What to produce: Please find the lines in the entries below that contain the word "unknownFails", and copy each one.

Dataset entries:
/-- One value for each bay. -/
structure Per (α : Type) where
  a : α
  b : α
  deriving DecidableEq, Repr

/-- One value for each master. -/
structure Tri (α : Type) where
  bsqA : α
  bsqB : α
  ssv  : α
  deriving DecidableEq, Repr

/-! ### Bay Controllers (chapter 1) -/

/-- The eleven bay states, in the order of R4. -/
inductive BayState where
  | vacant | loaded | clamping | clamped | contacting | contacted | powering | powered | testing | closing | safe
  deriving DecidableEq, Repr

/-- The phases of CLOSING (R4, R16). -/
inductive Phase where
  | powerDown | retract | unclamp
  deriving DecidableEq, Repr

/-- The causes of SAFE (R21). -/
inductive SafeCause where
  | unitLost | clampLost | contactLost | interlock | emergency | fixtureTimeout
  deriving DecidableEq, Repr

/-- The cause field of a UNIT record (R27, R142). -/
inductive UnitCause where
  | safe (c : SafeCause)
  | bayReset
  deriving DecidableEq, Repr

/-- The unit verdicts (R26). -/
inductive UnitVerdict where
  | pass | passMarginal | fail | aborted
  deriving DecidableEq, Repr

/-- The seven lamp states (R28). -/
inductive Lamp where
  | off | busy | pass | passMarginal | fail | aborted | safe
  deriving DecidableEq, Repr

/-- What a running fixture timer times (R5). -/
inductive TimerPurpose where
  | clampFeedback | contactFeedback | powerSettle | powerOffSettle | contactRelease | clampRelease
  deriving DecidableEq, Repr

/-- A running fixture timer (R5). -/
structure FixtureTimer where
  expiry  : Time
  purpose : TimerPurpose
  deriving DecidableEq, Repr

/-- The policy flags of a unit (R12, R25). -/
structure Policy where
  marginalFails : Bool := false
  unknownFails  : Bool := false
  operatorAbort : Bool := true
  deriving DecidableEq, Repr

/-- The four step counts (R25). -/
structure Counts where
  pass     : Nat := 0
  marginal : Nat := 0
  fail     : Nat := 0
  error    : Nat := 0
  deriving DecidableEq, Repr

/-- The Bay Context of R25. -/
structure BayCtx where
  state       : BayState
  phase       : Option Phase := none
  safeCause   : Option SafeCause := none
  serial      : Option (List Byte) := none
  planTag     : Option Half := none
  unitSeq     : Half := 0
  startTime   : Option Time := none
  policy      : Policy := {}
  counts      : Counts := {}
  unknownSeen : Bool := false
  uncal       : Bool := false
  unitVerdict : Option UnitVerdict := none
  unitOwed    : Bool := false
  deriving DecidableEq, Repr

/-- The fixture outputs of a bay (R4). -/
structure Outputs where
  clamp    : Bool := false
  contact  : Bool := false
  dutPower : Bool := false
  deriving DecidableEq, Repr

/-- A Bay Controller: its context, outputs, lamp and fixture timer. -/
structure BayCtl where
  ctx   : BayCtx
  out   : Outputs := {}
  lamp  : Lamp := .off
  timer : Option FixtureTimer := none
  deriving DecidableEq, Repr

/-- The levels of a bay's four fixture inputs. -/
structure Inputs where
  unitPresent : Bool := false
  clampClosed : Bool := false
  contactMade : Bool := false
  interlockOk : Bool := false
  deriving DecidableEq, Repr

/-- The Bay Setup record with the defaults of R30. -/
structure Setup where
  clampTimeout   : Nat := 2000
  contactTimeout : Nat := 1500
  powerSettle    : Nat := 300
  powerOffSettle : Nat := 200
  reservedPins   : BitVec 48 := 0xF
  bitRate        : Nat := 500
  loadLimit      : Nat := 60
  bucketDepth    : Nat := 2000
  w2             : Nat := 6
  w1             : Nat := 3
  w0             : Nat := 1
  retryLimit     : Nat := 3
  ageLimit       : Nat := 2000
  holdLimit      : Nat := 250
  alertPage      : Nat := 0
  mirrorTx       : Bool := false
  mirrorRx       : Bool := false
  marginalFails  : Bool := false
  unknownFails   : Bool := false
  operatorAbort  : Bool := true
  deriving DecidableEq, Repr

/-! ### Source Pool and Pin Matrix (chapter 2) -/

/-- The modes of a pulse source (R33). -/
inductive SourceMode where
  | stopped | speed | rpm | frequency | pwm
  deriving DecidableEq, Repr

/-- What the last setting request did with its operands (R33, R49). -/
inductive RangeFlag where
  | none | aboveRange | belowRange
  deriving DecidableEq, Repr

/-- A Source record (R33) with the generator of a pulse source (R45). `generator` is the period and high time
of the period now on the output, absent while the output is held or the source is parked. The values given here
are those of R38. -/
structure Source where
  owner       : Option Bay := none
  freeing     : Bool := false
  mode        : SourceMode := .stopped
  periodTicks : Nat := 0
  highTicks   : Nat := 0
  duty        : Nat := 500
  levelCode   : Nat := 0
  parked      : Bool := true
  rangeFlag   : RangeFlag := .none
  generator   : Option (Nat × Nat) := Option.none
  deriving DecidableEq, Repr

/-- The state of a route record with its transition end (R40). -/
inductive RouteState where
  | closing (ends : Time)
  | closed
  | opening (ends : Time)
  deriving DecidableEq, Repr

/-- A record of the Route Table (R40). -/
structure Route where
  source : Fin 8
  bay    : Bay
  pin    : Fin 48
  state  : RouteState
  deriving DecidableEq, Repr

/-! ### Network Stimulus Engine (chapter 3) -/

/-- The four transmit classes (R55). -/
inductive Cls where
  | c0 | c1 | c2 | c3
  deriving DecidableEq, Repr

/-- A Frame Table entry (R55). The enumerations are held as the codes of R207, because an entry that is not
valid is stored with its fields as given (R57). R82 resets an entry to not valid with all fields 0; that *alive* and
*checksum* are then absent, and not byte position 0, is the model's choice (notes/assumptions/44.md). -/
structure FrameDef where
  valid    : Bool := false
  members  : Byte := 0
  ident    : Nat := 0
  length   : Nat := 0
  payload  : B8 := {}
  cls      : Byte := 0
  period   : Nat := 0
  phase    : Nat := 0
  gate     : Byte := 0
  alive    : Option (Byte × Byte) := none
  checksum : Option Byte := none
  mirror   : Bool := false
  deriving DecidableEq, Repr

/-- The runtime record of an entry for a bay (R56). -/
structure Runtime where
  nextDue    : Option Time := none
  queued     : Bool := false
  aliveCount : Nat := 0
  repeatLeft : Nat := 0
  deriving DecidableEq, Repr

/-- The class queues of a bay, head first (R65). -/
structure Queues where
  q3 : List Nat := []
  q2 : List Nat := []
  q1 : List Nat := []
  q0 : List Nat := []
  deriving DecidableEq, Repr

/-- The states of a network port (R61). -/
inductive PortState where
  | off | active | faulted
  deriving DecidableEq, Repr

/-- The frame being sent (R61). `onLine` says whether an attempt is on the line, `arbLost` whether the attempt to
come resumes a lost arbitration (R74), `stale` whether the runtime record was reset since the first attempt (R80). -/
structure Current where
  entry     : Nat
  cls       : Cls
  attempts  : Nat
  ident     : Nat
  bytes     : List Byte
  onLine    : Bool
  arbLost   : Bool
  finishing : Bool
  stale     : Bool
  deriving DecidableEq, Repr

/-- A bay's part of the engine: the port record of R61, the class queues and the runtime records. `lineBusy` is
set while a lost attempt waits for the end of the unit's frame that won the line (R74), `accruedAt` is the rack time of the last accrual. -/
structure Net where
  portState  : PortState := .off
  bitRate    : Nat := 500
  tokens     : Int := 0
  fails      : Nat := 0
  curClass   : Cls := .c2
  credit     : Nat := 6
  current    : Option Current := none
  lineBusy   : Bool := false
  accruedAt  : Time := 0
  queues     : Queues := {}
  runtime    : Table Runtime := []
  deriving DecidableEq, Repr

/-! ### Response Monitor (chapter 4) -/

/-- The expectation fields of a PINNED entry (R83). -/
structure Expectation where
  gapLow   : Nat
  gapHigh  : Nat
  mask     : B8
  value    : B8
  required : Bool
  deriving DecidableEq, Repr

/-- The last frame received for a key (R83): payload, length and rack time, absent together. -/
structure LastFrame where
  payload : B8
  length  : Nat
  seen    : Time
  deriving DecidableEq, Repr

/-- A Response Table entry (R83): PINNED when it has an expectation, LEARNED otherwise. `gaps` is the shortest
and longest spacing. -/
structure Resp where
  bay         : Bay
  ident       : Nat
  expectation : Option Expectation
  last        : Option LastFrame := none
  count       : Nat := 0
  gaps        : Option (Nat × Nat) := none
  mismatch    : Nat := 0
  deriving DecidableEq, Repr

/-- The direction of a monitor record (R98). -/
inductive Direction where
  | tx | rx
  deriving DecidableEq, Repr

/-- A record of the Monitor Queue (R98). -/
structure MonRec where
  direction : Direction
  bay       : Bay
  ident     : Nat
  data      : List Byte
  time      : Time
  deriving DecidableEq, Repr

/-- The Monitor Queue, head first, and the monitor drop count (R98). -/
structure Monitor where
  queue : List MonRec := []
  drops : Nat := 0
  deriving DecidableEq, Repr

Answer to this problem:
  unknownFails  : Bool := false
  unknownFails   : Bool := false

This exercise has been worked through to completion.